◆ THE TASK ◆
The required result is every line of the records that includes "withFetchWord".

(Saved entries)
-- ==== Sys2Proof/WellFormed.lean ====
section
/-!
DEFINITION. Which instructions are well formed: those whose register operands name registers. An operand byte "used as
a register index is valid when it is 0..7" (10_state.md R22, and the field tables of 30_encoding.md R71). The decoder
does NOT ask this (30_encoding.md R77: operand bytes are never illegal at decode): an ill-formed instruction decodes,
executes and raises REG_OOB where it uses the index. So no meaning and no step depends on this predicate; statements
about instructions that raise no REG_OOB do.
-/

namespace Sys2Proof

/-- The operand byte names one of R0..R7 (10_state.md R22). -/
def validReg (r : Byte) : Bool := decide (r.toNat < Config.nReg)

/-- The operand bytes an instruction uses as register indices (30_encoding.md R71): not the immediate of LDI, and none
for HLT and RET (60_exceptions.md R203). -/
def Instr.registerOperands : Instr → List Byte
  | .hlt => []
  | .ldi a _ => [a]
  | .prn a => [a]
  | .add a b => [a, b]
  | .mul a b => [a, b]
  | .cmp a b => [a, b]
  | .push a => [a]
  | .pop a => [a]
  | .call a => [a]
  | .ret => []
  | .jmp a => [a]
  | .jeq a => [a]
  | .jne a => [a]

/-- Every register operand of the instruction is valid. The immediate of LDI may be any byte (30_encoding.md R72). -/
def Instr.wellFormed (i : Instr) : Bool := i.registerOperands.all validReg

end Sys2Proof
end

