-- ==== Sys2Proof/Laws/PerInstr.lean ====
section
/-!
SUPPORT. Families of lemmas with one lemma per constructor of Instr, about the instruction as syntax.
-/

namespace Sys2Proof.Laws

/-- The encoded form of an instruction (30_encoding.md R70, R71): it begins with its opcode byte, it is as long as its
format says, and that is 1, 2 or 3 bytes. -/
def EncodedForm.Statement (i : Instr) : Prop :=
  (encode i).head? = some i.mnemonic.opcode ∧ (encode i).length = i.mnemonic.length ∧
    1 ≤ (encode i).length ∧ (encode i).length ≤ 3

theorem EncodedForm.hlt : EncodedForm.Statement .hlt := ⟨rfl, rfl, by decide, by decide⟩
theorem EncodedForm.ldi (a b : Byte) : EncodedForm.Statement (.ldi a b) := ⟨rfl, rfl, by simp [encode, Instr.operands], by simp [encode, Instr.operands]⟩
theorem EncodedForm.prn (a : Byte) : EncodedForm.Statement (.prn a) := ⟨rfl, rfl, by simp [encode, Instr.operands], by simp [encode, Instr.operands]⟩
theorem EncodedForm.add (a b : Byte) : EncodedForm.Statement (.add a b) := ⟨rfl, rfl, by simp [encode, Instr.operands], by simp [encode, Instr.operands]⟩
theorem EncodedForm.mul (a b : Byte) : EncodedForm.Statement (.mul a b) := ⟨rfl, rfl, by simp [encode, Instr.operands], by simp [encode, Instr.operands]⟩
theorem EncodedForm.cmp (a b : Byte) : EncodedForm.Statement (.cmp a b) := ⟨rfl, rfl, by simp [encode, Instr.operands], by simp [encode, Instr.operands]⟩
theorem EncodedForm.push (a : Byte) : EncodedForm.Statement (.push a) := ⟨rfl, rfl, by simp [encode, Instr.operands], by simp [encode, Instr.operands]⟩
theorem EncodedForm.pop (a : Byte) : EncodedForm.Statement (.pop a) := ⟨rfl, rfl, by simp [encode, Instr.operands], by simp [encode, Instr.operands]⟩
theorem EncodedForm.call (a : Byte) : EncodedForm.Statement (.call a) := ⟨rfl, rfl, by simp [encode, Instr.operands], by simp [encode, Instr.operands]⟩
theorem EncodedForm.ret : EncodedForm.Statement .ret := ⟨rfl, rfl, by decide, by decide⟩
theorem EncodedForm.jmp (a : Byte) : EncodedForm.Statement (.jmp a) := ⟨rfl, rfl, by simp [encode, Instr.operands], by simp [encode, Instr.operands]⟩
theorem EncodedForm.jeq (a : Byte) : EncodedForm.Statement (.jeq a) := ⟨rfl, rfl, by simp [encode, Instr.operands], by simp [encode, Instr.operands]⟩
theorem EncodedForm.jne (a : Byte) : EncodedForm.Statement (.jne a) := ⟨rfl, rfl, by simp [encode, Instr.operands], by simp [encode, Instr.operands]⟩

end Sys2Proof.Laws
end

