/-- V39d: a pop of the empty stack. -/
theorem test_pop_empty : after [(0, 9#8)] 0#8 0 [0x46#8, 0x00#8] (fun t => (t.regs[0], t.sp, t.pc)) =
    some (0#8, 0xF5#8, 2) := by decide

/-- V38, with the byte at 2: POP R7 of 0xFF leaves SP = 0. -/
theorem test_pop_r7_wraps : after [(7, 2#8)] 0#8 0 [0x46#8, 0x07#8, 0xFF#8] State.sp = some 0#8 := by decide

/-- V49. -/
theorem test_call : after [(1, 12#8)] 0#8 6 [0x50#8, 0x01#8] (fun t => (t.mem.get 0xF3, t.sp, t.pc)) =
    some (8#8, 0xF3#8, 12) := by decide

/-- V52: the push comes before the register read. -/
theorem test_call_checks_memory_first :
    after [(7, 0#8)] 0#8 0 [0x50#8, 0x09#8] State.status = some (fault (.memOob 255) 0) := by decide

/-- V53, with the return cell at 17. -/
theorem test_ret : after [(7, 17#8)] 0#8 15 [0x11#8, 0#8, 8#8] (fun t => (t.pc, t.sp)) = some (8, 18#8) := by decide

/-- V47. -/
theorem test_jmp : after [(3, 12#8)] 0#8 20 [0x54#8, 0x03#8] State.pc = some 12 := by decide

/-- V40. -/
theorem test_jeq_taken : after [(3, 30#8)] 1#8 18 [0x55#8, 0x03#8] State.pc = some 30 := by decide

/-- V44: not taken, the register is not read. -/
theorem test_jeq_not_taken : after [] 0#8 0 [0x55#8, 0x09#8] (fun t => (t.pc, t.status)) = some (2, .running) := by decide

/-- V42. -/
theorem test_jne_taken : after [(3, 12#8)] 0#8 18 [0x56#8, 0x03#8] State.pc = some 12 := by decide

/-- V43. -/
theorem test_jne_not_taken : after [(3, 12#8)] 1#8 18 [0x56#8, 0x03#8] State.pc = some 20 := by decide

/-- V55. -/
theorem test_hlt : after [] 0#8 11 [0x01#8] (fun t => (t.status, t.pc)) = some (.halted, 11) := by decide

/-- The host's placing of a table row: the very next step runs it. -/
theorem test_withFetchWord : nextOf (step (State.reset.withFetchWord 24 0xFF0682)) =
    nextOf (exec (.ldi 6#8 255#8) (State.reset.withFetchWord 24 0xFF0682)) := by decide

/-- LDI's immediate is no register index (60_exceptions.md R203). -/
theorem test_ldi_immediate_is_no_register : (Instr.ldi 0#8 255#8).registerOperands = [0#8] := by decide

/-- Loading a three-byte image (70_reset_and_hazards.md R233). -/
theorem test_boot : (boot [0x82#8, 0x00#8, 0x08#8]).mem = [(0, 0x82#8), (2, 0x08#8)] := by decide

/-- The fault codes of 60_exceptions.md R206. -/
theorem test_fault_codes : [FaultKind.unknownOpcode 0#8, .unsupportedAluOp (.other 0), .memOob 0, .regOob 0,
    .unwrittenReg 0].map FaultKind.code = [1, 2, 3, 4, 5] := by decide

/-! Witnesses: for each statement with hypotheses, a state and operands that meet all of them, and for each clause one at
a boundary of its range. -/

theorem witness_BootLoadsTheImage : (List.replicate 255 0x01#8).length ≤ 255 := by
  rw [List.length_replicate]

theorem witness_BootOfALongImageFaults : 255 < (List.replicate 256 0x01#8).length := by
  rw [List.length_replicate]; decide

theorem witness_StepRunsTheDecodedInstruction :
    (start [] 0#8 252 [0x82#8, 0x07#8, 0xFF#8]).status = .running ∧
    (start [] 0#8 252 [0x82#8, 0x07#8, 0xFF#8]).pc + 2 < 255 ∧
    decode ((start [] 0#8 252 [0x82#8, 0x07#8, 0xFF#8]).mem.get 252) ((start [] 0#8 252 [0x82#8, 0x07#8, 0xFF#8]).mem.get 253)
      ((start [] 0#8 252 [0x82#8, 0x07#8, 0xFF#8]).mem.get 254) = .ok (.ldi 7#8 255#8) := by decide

◆ ANSWER TO THIS EXERCISE ◆
theorem test_withFetchWord : nextOf (step (State.reset.withFetchWord 24 0xFF0682)) =
    nextOf (exec (.ldi 6#8 255#8) (State.reset.withFetchWord 24 0xFF0682)) := by decide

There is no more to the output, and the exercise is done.